Pss And Breast Cancer

An additional type of malignancy frequently reported with PSS is breast carcinoma. Several cases are cited where the two diseases developed within months of one another [10-12], In a 1979 study [1], an even greater incidence of breast carcinoma in association with PSS than lung carcinoma was found.

Occasionally, a worsening of the scleroderma was noted when the malignancy recurred, while improvement of skin changes occurred after treatment of the neoplasm [10]. (A similar finding was also noted in connection with bladder carcinoma [10].) An incidence of breast cancer of up to 17% of all types of neoplasms in PSS is mentioned in several studies.

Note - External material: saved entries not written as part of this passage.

/-! ### The receiver (spec/43_receiver.md) -/

/-- R158: a byte received in DONE or ERR sets RXX and STATUS.CODE and changes nothing else. -/
def Obligations.ReceiveIsDroppedWhenClosed : Prop :=
  ∀ (b : Byte) (s : State), s.rxState = .done ∨ s.rxState = .err →
    exec (.rxb b) s = .next { s with rxx := true, status := .rxClosed }

/-- R153 as the step of R152 applies it: the receive step in the four states that store the byte, what each writes,
and the one cell of memory that changes. -/
def Obligations.ReceiveStoresByteAndAdvances : Prop :=
  ∀ (b : Byte) (s : State), s.rxcnt.toNat < 260 → s.rxState ≠ .done → s.rxState ≠ .err →
    ∃ t, exec (.rxb b) s = .next t ∧ t.rxcnt.toNat = s.rxcnt.toNat + 1 ∧ t.rxbuf s.rxcnt.toNat = b ∧
      SameOutside s t (rxbufAddr s.rxcnt.toNat) 1 ∧
      (s.rxState = .idle ∨ s.rxState = .hdr → s.rxcnt.toNat < 3 →
        t = { s with mem := t.mem, rxcnt := t.rxcnt, rxState := .hdr, status := .ok }) ∧
      (s.rxState = .idle ∨ s.rxState = .hdr → 3 ≤ s.rxcnt.toNat → t.rxbuf 0 ≠ s.respMarker →
        t = { s with mem := t.mem, rxcnt := t.rxcnt, rxState := .err, rxec := .badAck, status := .badAck }) ∧
      (s.rxState = .idle ∨ s.rxState = .hdr → 3 ≤ s.rxcnt.toNat → t.rxbuf 0 = s.respMarker →
        t.rxbuf 3 ≠ ck8 [t.rxbuf 1, t.rxbuf 2] →
        t = { s with mem := t.mem, rxcnt := t.rxcnt, rxState := .err, rxec := .badHeaderChecksum,
                     status := .badHeaderChecksum }) ∧
      (s.rxState = .idle ∨ s.rxState = .hdr → 3 ≤ s.rxcnt.toNat → t.rxbuf 0 = s.respMarker →
        t.rxbuf 3 = ck8 [t.rxbuf 1, t.rxbuf 2] →
        t = { s with mem := t.mem, rxcnt := t.rxcnt, rxsum := 0x00#8, status := .ok,
                     rxState := if t.rxbuf 2 = 0x00#8 then .ckb else .body }) ∧
      (s.rxState = .body →
        t = { s with mem := t.mem, rxcnt := t.rxcnt, rxsum := s.rxsum + b, status := .ok,
                     rxState := if s.rxcnt.toNat + 1 = 4 + (t.rxbuf 2).toNat then .ckb else .body }) ∧
      (s.rxState = .ckb → b = s.rxsum →
        t = { s with mem := t.mem, rxcnt := t.rxcnt, rxState := .done, status := .ok }) ∧
      (s.rxState = .ckb → b ≠ s.rxsum →
        t = { s with mem := t.mem, rxcnt := t.rxcnt, rxState := .err, rxec := .badBodyChecksum,
                     status := .badBodyChecksum })

/-- RXB stops exactly where it would store past RXBUF, the model's own fault (log 5). -/
def Obligations.ReceiveFaultsOnlyPastBuffer : Prop :=
  ∀ (b : Byte) (s : State),
    (exec (.rxb b) s = .fault .rxBufferOverrun ↔
      260 ≤ s.rxcnt.toNat ∧ s.rxState ≠ .done ∧ s.rxState ≠ .err)

/-- R154: RXEOF in every FSM state. -/
def Obligations.EndOfInputVerdict : Prop :=
  decode 0x40000002#32 = .ok .rxeof ∧
  ∀ s : State,
    (s.rxState ≠ .done → s.rxState ≠ .err →
      exec .rxeof s = .next { s with rxState := .err, rxec := .truncatedFrame, status := .truncatedFrame }) ∧
    (s.rxState = .done → exec .rxeof s = .next { s with status := .ok }) ∧
    (s.rxState = .err → exec .rxeof s = .next { s with status := s.rxec })

/-- R155: the byte-serial FSM agrees with the whole-sequence contract of R150 on every byte sequence. -/
def Obligations.ReceiverAgreesWithDecodeFrame : Prop :=
  ∀ (s : State) (raw : List Byte),
    s.rxState = .idle → s.rxcnt.toNat = 0 → s.rxx = false →
      ∃ t, execAll (receiveAll raw ++ [.rxeof]) s = .next t ∧
        (t.rxx = true ↔ consumedBytes raw (decodeFrame s.respMarker raw) < raw.length) ∧
        (∀ e, decodeFrame s.respMarker raw = .fail e → t.status = e ∧ t.rxState = .err ∧ t.rxec = e) ∧
        (∀ f n, decodeFrame s.respMarker raw = .accept f n →
          t.status = .ok ∧ t.rxState = .done ∧ n = 5 + f.bodyLength.toNat ∧
          ∀ i, i < n → some (t.rxbuf i) = raw[i]?)

/-- R157: in DONE and ERR no byte sequence moves the FSM, changes its verdict or touches the received frame, and no
transaction but CLR moves it. -/
def Obligations.ReceiverNeverResynchronises : Prop :=
  ∀ s : State, s.rxState = .done ∨ s.rxState = .err →
    (∀ raw : List Byte,
      ∃ t, execAll (receiveAll raw) s = .next t ∧ t.rxState = s.rxState ∧ t.rxec = s.rxec ∧
        t.rxcnt = s.rxcnt ∧ t.mem = s.mem) ∧
    ∀ (i : Instr) (t : State), i.wellFormed = true → i ≠ .clr → exec i s = .next t →
      t.rxState = s.rxState ∧ t.rxec = s.rxec ∧ t.rxcnt = s.rxcnt ∧ ∀ j, j < 260 → t.rxbuf j = s.rxbuf j

/-- R26: only a byte that arrives in DONE or ERR sets RXX. -/
def Obligations.OnlyDroppedByteSetsRxx : Prop :=
  ∀ (i : Instr) (s t : State), i.wellFormed = true → exec i s = .next t → s.rxx = false → t.rxx = true →
    (∃ b, i = .rxb b) ∧ (s.rxState = .done ∨ s.rxState = .err)

/-! ### The catalog (spec/44_fields.md R180 to R182) -/

/-- R181: the checks of a catalog, each as the rule states it; a configuration that fails one is refused by that
check's name. -/
def Obligations.CatalogChecksAreTheRules : Prop :=
  ∀ c : List Descriptor,
    (catalogWf c = true ↔
      c.Pairwise (fun d e => d.opcode ≠ e.opcode) ∧
      ∀ d ∈ c,
        (∀ f ∈ d.fields, 1 ≤ f.wid ∧ f.wid ≤ 4 ∧ f.shift ≤ 63 ∧ f.off + f.wid ≤ 255 ∧
          ∀ n, d.fixed = .fixed n → f.off + f.wid ≤ n.toNat) ∧
        d.fields.Pairwise (fun f g =>
          ∀ x, ¬ ((f.off ≤ x ∧ x < f.off + f.wid) ∧ (g.off ≤ x ∧ x < g.off + g.wid))) ∧
        d.fields.length ≤ 255) ∧
    (catalogWf c = false → ∀ m, ∃ k, configure m c = .error k ∧ k.passes c = false)

/-- R181, CAT_NFIELDS: the 255-field bound follows from the ranges and the disjointness of the fields. -/
def Obligations.DisjointFieldsAreAtMost255 : Prop :=
  ∀ fs : List FieldSpec,
    (∀ f ∈ fs, 1 ≤ f.wid ∧ f.off + f.wid ≤ 255) → pairwiseHolds fieldsDisjoint fs = true → fs.length ≤ 255

/-- R182: Lookup returns the unique descriptor with the opcode, or none where no descriptor has it. -/
def Obligations.LookupFindsTheDescriptor : Prop :=
  ∀ (c : List Descriptor) (op : Byte), catalogWf c = true →
    (∀ d, lookup c op = some d ↔ d ∈ c ∧ d.opcode = op) ∧
    (lookup c op = none ↔ ∀ d ∈ c, d.opcode ≠ op)

/-! ### Field extraction (spec/44_fields.md) -/

/-- R183: FieldBits is the little-endian sum of the field's bytes, below 2^(8*wid). -/
def Obligations.FieldBitsLittleEndian : Prop :=
  ∀ (body : List Byte) (off wid : Nat), off + wid ≤ body.length →
    fieldBits body off wid = ∑ k ∈ Finset.range wid, (body.getD (off + k) 0x00#8).toNat * 256 ^ k ∧
    fieldBits body off wid < 2 ^ (8 * wid)

/-- R184: the raw value, its range, its 32-bit pattern and how a reader recovers it. -/
def Obligations.RawValueTwosComplement : Prop :=
  ∀ v wid : Nat, 1 ≤ wid → wid ≤ 4 → v < 2 ^ (8 * wid) →
    (rawValue v wid false = v ∧ 0 ≤ rawValue v wid false ∧ rawValue v wid false ≤ 2 ^ (8 * wid) - 1) ∧
    (v < 2 ^ (8 * wid - 1) → rawValue v wid true = v) ∧
    (2 ^ (8 * wid - 1) ≤ v → rawValue v wid true = (v : Int) - 2 ^ (8 * wid)) ∧
    -(2 ^ (8 * wid - 1) : Int) ≤ rawValue v wid true ∧ rawValue v wid true ≤ 2 ^ (8 * wid - 1) - 1 ∧
    BitVec.ofInt 32 (rawValue v wid true) = (BitVec.ofNat (8 * wid) v).signExtend 32 ∧
    BitVec.ofInt 32 (rawValue v wid false) = (BitVec.ofNat (8 * wid) v).setWidth 32 ∧
    ∀ sgn, rawOfPattern sgn (BitVec.ofInt 32 (rawValue v wid sgn)) = rawValue v wid sgn

/-- R185: the scaled product fits in signed 64 bits, so no value is lost. -/
def Obligations.ScaledProductIsExact : Prop :=
  ∀ (v wid : Nat) (sgn : Bool) (mant : BitVec 32), 1 ≤ wid → wid ≤ 4 → v < 2 ^ (8 * wid) →
    (scaledValue (rawValue v wid sgn) mant.toInt = rawValue v wid sgn * mant.toInt) ∧
    (BitVec.ofInt 64 (scaledValue (rawValue v wid sgn) mant.toInt)).toInt = rawValue v wid sgn * mant.toInt ∧
    (rawValue v wid sgn * mant.toInt).natAbs ≤ 2 ^ 63 - 2 ^ 31

/-- R187: FX, its checks in their order and its result; every path leaves all other state, buffers included. -/
def Obligations.ExtractFieldResult : Prop :=
  decode 0x40000004#32 = .ok .fx ∧
  ∀ s : State,
    (s.xWid.toNat < 1 ∨ 4 < s.xWid.toNat → exec .fx s = .next { s with status := .badFieldSpec }) ∧
    (1 ≤ s.xWid.toNat → s.xWid.toNat ≤ 4 →
      (s.rxState ≠ .done → exec .fx s = .next { s with status := .noFrame }) ∧
      (s.rxState = .done → s.xOff.toNat + s.xWid.toNat > (s.rxbuf 2).toNat →
        exec .fx s = .next { s with status := .fieldOutOfRange }) ∧
      (s.rxState = .done → s.xOff.toNat + s.xWid.toNat ≤ (s.rxbuf 2).toNat →
        ∃ (v : Nat) (raw : Int),
          v = ∑ k ∈ Finset.range s.xWid.toNat, (s.rxbuf (4 + s.xOff.toNat + k)).toNat * 256 ^ k ∧
          raw = (if s.xSgn = true ∧ 2 ^ (8 * s.xWid.toNat - 1) ≤ v then (v : Int) - 2 ^ (8 * s.xWid.toNat) else v) ∧
          exec .fx s = .next { s with
            xRaw := BitVec.ofInt 32 raw, xScaled := BitVec.ofInt 64 (raw * s.xMant.toInt),
            xRsh := s.xShift, status := .ok }))

/-- R188, R189: FDEC, its checks in their order and its result: every entry it writes, and that nothing else changes
but FCNT and STATUS. -/
def Obligations.DecodeFieldsResult : Prop :=
  decode 0x40000005#32 = .ok .fdec ∧
  ∀ s : State,
    (lookup s.catalog s.arg = none → exec .fdec s = .next { s with fcnt := 0x00#8, status := .unknownCommand }) ∧
    ∀ d, lookup s.catalog s.arg = some d →
      (s.rxState ≠ .done → exec .fdec s = .next { s with fcnt := 0x00#8, status := .noFrame }) ∧
      (s.rxState = .done → s.rxbuf 1 ≠ s.arg →
        exec .fdec s = .next { s with fcnt := 0x00#8, status := .unexpectedOpcode }) ∧
      (s.rxState = .done → s.rxbuf 1 = s.arg → (∃ n, d.fixed = .fixed n ∧ s.rxbuf 2 ≠ n) →
        exec .fdec s = .next { s with fcnt := 0x00#8, status := .unexpectedBodyLength }) ∧
      (s.rxState = .done → s.rxbuf 1 = s.arg → (∀ n, d.fixed = .fixed n → s.rxbuf 2 = n) →
        (∃ f ∈ d.fields, f.off + f.wid > (s.rxbuf 2).toNat) →
        exec .fdec s = .next { s with fcnt := 0x00#8, status := .fieldOutOfRange }) ∧
      (catalogWf s.catalog = true → s.rxState = .done → s.rxbuf 1 = s.arg →
        (∀ n, d.fixed = .fixed n → s.rxbuf 2 = n) → (∀ f ∈ d.fields, f.off + f.wid ≤ (s.rxbuf 2).toNat) →
        ∃ t, exec .fdec s = .next t ∧ t = { s with mem := t.mem, fcnt := t.fcnt, status := .ok } ∧
          t.fcnt.toNat = d.fields.length ∧
          (∀ i f, d.fields[i]? = some f →
            ∀ k, k < 16 → some (t.bufByte (foutAddr i + k)) = (fieldEntry f s.frameBody).bytes[k]?) ∧
          SameOutside s t (foutAddr 0) (16 * d.fields.length))

/-- R45, R189: what software reads from the FOUT entry of a field after a successful FDEC: FMT, WID, SGN, SHIFT, RAW
and SCALED at their offsets, little-endian. -/
def Obligations.FoutEntryReadsAsEntry : Prop :=
  ∀ (s t : State) (d : Descriptor) (i : Nat) (f : FieldSpec),
    catalogWf s.catalog = true → lookup s.catalog s.arg = some d → d.fields[i]? = some f →
    exec .fdec s = .next t → t.status = .ok →
      let at' := fun k => memRead (BitVec.ofNat 16 (0x1000 + 16 * i + k)) t
      let raw := rawValue (fieldBits s.frameBody f.off f.wid) f.wid f.sgn
      at' 0 = f.fmt ∧ (at' 1).toNat = f.wid ∧ (at' 2).toNat = (if f.sgn then 1 else 0) ∧
      (at' 3).toNat = f.shift ∧
      leValue ((List.range 4).map fun k => at' (4 + k)) = (BitVec.ofInt 32 raw).toNat ∧
      leValue ((List.range 8).map fun k => at' (8 + k)) = (BitVec.ofInt 64 (raw * f.mant.toInt)).toNat

/-- R188's corner case: for a fixed-length descriptor of a well-formed catalog FieldOutOfRange cannot occur. -/
def Obligations.FixedLengthNeverOutOfRange : Prop :=
  ∀ (s t : State) (d : Descriptor) (n : Byte),
    catalogWf s.catalog = true → lookup s.catalog s.arg = some d → d.fixed = .fixed n →
    exec .fdec s = .next t → t.status ≠ .fieldOutOfRange
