-- ==== Sys2Proof/Laws/Decode.lean ====
section
/-! SUPPORT. The fields of a transaction word and what the decoder and the encoder do with them. -/

namespace Sys2Proof

@[simp] theorem htwKind_htwOf (k : BitVec 2) (a : Addr) (d : Byte) : htwKind (htwOf k a d) = k := by
  apply BitVec.eq_of_getElem_eq
  intro i hi
  simp only [htwKind, htwOf]
  have : i = 0 ∨ i = 1 := by omega
  rcases this with rfl | rfl <;> simp

@[simp] theorem htwRsv_htwOf (k : BitVec 2) (a : Addr) (d : Byte) : htwRsv (htwOf k a d) = 0#6 := by
  simp only [htwRsv, htwOf]
  ext i hi
  have h3 : (24 + i < 30) := by omega
  simp only [BitVec.getElem_extractLsb', BitVec.getLsbD_or, BitVec.getLsbD_shiftLeft, BitVec.getLsbD_setWidth]
  simp [h3, BitVec.getLsbD_of_ge a (24 + i - 8) (by omega), BitVec.getLsbD_of_ge d (24 + i) (by omega)]

@[simp] theorem htwAddr_htwOf (k : BitVec 2) (a : Addr) (d : Byte) : htwAddr (htwOf k a d) = a := by
  simp only [htwAddr, htwOf]
  ext i hi
  have h3 : (8 + i < 30) := by omega
  have h4 : (8 + i < 32) := by omega
  simp [h3, h4, BitVec.getLsbD_eq_getElem hi]

@[simp] theorem htwData_htwOf (k : BitVec 2) (a : Addr) (d : Byte) : htwData (htwOf k a d) = d := by
  simp only [htwData, htwOf]
  ext i hi
  have h3 : (i < 30) := by omega
  have h4 : (i < 32) := by omega
  simp [h3, h4, hi]

@[simp] theorem htwKind_setWidth (g : BitVec 30) : htwKind (g.setWidth 32) = 0b00#2 := by
  apply BitVec.eq_of_getElem_eq
  intro i hi
  have : i = 0 ∨ i = 1 := by omega
  rcases this with rfl | rfl <;> simp [htwKind]

@[simp] theorem htwIgnored_setWidth (g : BitVec 30) : htwIgnored (g.setWidth 32) = g := by
  simp only [htwIgnored]
  ext i hi
  simp [hi, show i < 32 by omega]

/-- A word whose RSV is 0 is the word of its other fields. -/
theorem htwOf_fields (w : Htw) (h : htwRsv w = 0#6) : htwOf (htwKind w) (htwAddr w) (htwData w) = w := by
  have hr : ∀ i, i < 6 → w.getLsbD (24 + i) = false := by
    intro i hi
    have := congrArg (fun v => v.getLsbD i) h
    simpa [htwRsv, hi] using this
  apply BitVec.eq_of_getElem_eq
  intro i hi
  simp only [htwOf, htwKind, htwAddr, htwData]
  by_cases h1 : i < 8
  · simp [h1, show i < 30 by omega]
    rfl
  · by_cases h2 : i < 24
    · simp [h1, show i < 30 by omega, show i - 8 < 16 by omega, show 8 + (i - 8) = i by omega]
      rfl
    · by_cases h3 : i < 30
      · have := hr (i - 24) (by omega)
        rw [show 24 + (i - 24) = i by omega, BitVec.getLsbD_eq_getElem hi] at this
        simp [h1, h3, show ¬ (i - 8 < 16) by omega, this]
      · simp [h1, h3, show ¬ (i - 8 < 16) by omega, show i - 30 < 2 by omega, show 30 + (i - 30) = i by omega]
        rfl

/-- A word of KIND 00 is the word of its other bits. -/
theorem htwIgnored_of_idle (w : Htw) (h : htwKind w = 0b00#2) : (htwIgnored w).setWidth 32 = w := by
  have hr : ∀ i, i < 2 → w.getLsbD (30 + i) = false := by
    intro i hi
    have := congrArg (fun v => v.getLsbD i) h
    simpa [htwKind, hi] using this
  apply BitVec.eq_of_getElem_eq
  intro i hi
  by_cases h3 : i < 30
  · simp [htwIgnored, h3]
    rfl
  · have := hr (i - 30) (by omega)
    rw [show 30 + (i - 30) = i by omega, BitVec.getLsbD_eq_getElem hi] at this
    simp [htwIgnored, h3, this]

/-- The four kinds of a word. -/
theorem htwKind_cases (w : Htw) :
    htwKind w = 0b00#2 ∨ htwKind w = 0b01#2 ∨ htwKind w = 0b10#2 ∨ htwKind w = 0b11#2 := by
  generalize htwKind w = k
  revert k
  decide

/-- What a command code stands for is well formed, and encodes as the write of that code to CMD. -/
theorem encode_decodeCommand (c : Byte) :
    (decodeCommand c).wellFormed = true ∧ encode (decodeCommand c) = htwOf 0b01#2 0x0000#16 c := by
  revert c
  decide

/-- What a write stands for is well formed, and encodes as that write. -/
theorem encode_decodeWrite (a : Addr) (d : Byte) :
    (decodeWrite a d).wellFormed = true ∧ encode (decodeWrite a d) = htwOf 0b01#2 a d := by
  unfold decodeWrite
  split
  · rename_i h
    exact h ▸ encode_decodeCommand d
  · split
    · rename_i h
      exact h ▸ ⟨rfl, rfl⟩
    · simp_all [Instr.wellFormed, wellFormedWrite, encode]

/-- Every way a word decodes. -/
theorem decode_cases (w : Htw) :
    (htwKind w = 0b00#2 ∧ decode w = .ok (.idle (htwIgnored w))) ∨
    (htwKind w = 0b01#2 ∧ htwRsv w = 0#6 ∧ decode w = .ok (decodeWrite (htwAddr w) (htwData w))) ∨
    (htwKind w = 0b10#2 ∧ htwRsv w = 0#6 ∧ htwData w = 0x00#8 ∧ decode w = .ok (.rd (htwAddr w))) ∨
    (htwKind w = 0b11#2 ∧ decode w = .error .illegalKind) ∨
    ((htwKind w = 0b01#2 ∨ htwKind w = 0b10#2) ∧ htwRsv w ≠ 0#6 ∧ decode w = .error .reservedNotZero) ∨
    (htwKind w = 0b10#2 ∧ htwRsv w = 0#6 ∧ htwData w ≠ 0x00#8 ∧ decode w = .error .readDataNotZero) := by
  rcases htwKind_cases w with h | h | h | h <;> simp only [decode, h]
  · simp
  · by_cases hr : htwRsv w = 0#6 <;> simp [hr]
  · by_cases hr : htwRsv w = 0#6 <;> by_cases hd : htwData w = 0#8 <;> simp [hr, hd]
  · simp

end Sys2Proof
end

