-- ==== Sys2Proof/Tests/Slice0.lean ====
section
/-! SUPPORT. Tests: the well-formedness checks, words written out from the encoding tables of spec/30_encoding.md,
one step of each instruction against the vectors of spec/95_test_vectors.md, and for every statement with hypotheses
a witness that meets them. -/

open Sys2Proof Sys2Proof.Machine

/-! ### Helpers -/

/-- The state of a next outcome. -/
def nextOf (o : Host.Outcome State Fault Refusal) : Option State :=
  match o with
  | .next s => some s
  | .fault _ => none
  | .refused _ => none

/-- What `p` says of the state an instruction leads to; false where it stops. -/
def after (i : Instr) (s : State) (p : State → Bool) : Bool := ((nextOf (exec i s)).map p).getD false

/-- What `p` says of the state a sequence of instructions leads to. -/
def afterAll (is : List Instr) (s : State) (p : State → Bool) : Bool :=
  ((nextOf (execAll is s)).map p).getD false

/-- A word decodes to an instruction. -/
def decodesTo (w : Htw) (i : Instr) : Bool :=
  match decode w with
  | .ok j => i == j
  | .error _ => false

/-- A word is refused for a reason. -/
def refusedWith (w : Htw) (e : DecodeError) : Bool :=
  match decode w with
  | .ok _ => false
  | .error x => x == e

/-- An unsigned, unscaled field. -/
def plainField (off wid : Nat) : FieldSpec := ⟨off, wid, false, 1#32, 0, 0x00#8⟩

/-- BOARD_INFO, TESTVAR and EMPTY of CAT_T (spec/95_test_vectors.md part 2). -/
def boardInfo : Descriptor :=
  ⟨0x56#8, .fixed 0x12#8,
    [plainField 0 1, plainField 1 2, plainField 3 1, plainField 4 2, plainField 6 1, plainField 7 4]⟩

def testVar0 : FieldSpec := ⟨0, 2, true, 45#32, 11, 0x01#8⟩

def testVar : Descriptor := ⟨0x10#8, .anyLength, [testVar0, plainField 2 1]⟩

def emptyDescriptor : Descriptor := ⟨0x11#8, .fixed 0x00#8, []⟩

def catT : List Descriptor := [boardInfo, testVar, emptyDescriptor]

/-- A block configured with CAT_T and the default marker. -/
def blockT : State := { State.reset with catalog := catT }

/-- A block in an FSM state with the given received bytes and running sum. -/
def received (st : RxState) (bs : List Byte) (sum : Byte) : State :=
  { blockT with
    rxState := st, rxcnt := BitVec.ofNat 16 bs.length, rxsum := sum
    mem := Memory.setRange [] 0x0100 bs }

/-- The TESTVAR frame of RX-14. -/
def frameT : List Byte := [0x3E#8, 0x10#8, 0x03#8, 0x13#8, 0x87#8, 0xFF#8, 0x05#8, 0x8B#8]

/-- The empty-body frame of RX-02. -/
def frameE : List Byte := [0x3E#8, 0x11#8, 0x00#8, 0x11#8, 0x00#8]

def hdrT : State := received .hdr (frameT.take 3) 0x00#8
def bodyT : State := received .body (frameT.take 6) 0x86#8
def ckbT : State := received .ckb (frameT.take 7) 0x8B#8
def doneT : State := { received .done frameT 0x8B#8 with arg := 0x10#8 }
def doneE : State := { received .done frameE 0x00#8 with arg := 0x11#8 }
/-- FD-11: a body of one byte where EMPTY's length is fixed at 0. -/
def longE : State :=
  { received .done [0x3E#8, 0x11#8, 0x01#8, 0x12#8, 0x00#8, 0x00#8] 0x00#8 with arg := 0x11#8 }
/-- FD-09: a TESTVAR body of two bytes. -/
def shortT : State :=
  { received .done [0x3E#8, 0x10#8, 0x02#8, 0x12#8, 0x87#8, 0xFF#8, 0x86#8] 0x86#8 with arg := 0x10#8 }
def errT : State :=
  { received .err (frameT.take 7 ++ [0x8C#8]) 0x8B#8 with rxec := .badBodyChecksum, status := .badBodyChecksum }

In a number of cases the breast carcinoma was diagnosed after the onset of PSS, whereas, in others the scleroderma developed after the diagnosis and treatment of the malignancy (mastectomy/lumpectomy and radio- or chemotherapy). There is no consistent connection between immunosuppressive therapy for scleroderma and the appearance of malignancy. Contrary, scleroderma (localized and systemic) has occasionally developed after radiotherapy for breast cancer. In these cases it is unclear whether the collagen disease may be connected to the malignancy itself, or to the radiation.

The explanation suggested for the association of lung carcinoma and PSS is that the fibrosed pulmonary tissue represents a "fertile" ground for the ensuing of the neoplastic changes, eventually giving rise to the cancer. No similar association was found between breast cancer and scleroderma since the two conditions were often diagnosed a few months apart, suggesting a possible common etiology and not a co-dependence. It may be argued that in the few cases when the scleroderma developed after radiotherapy for breast cancer, the radiation may have provided the trigger for the collagen disease.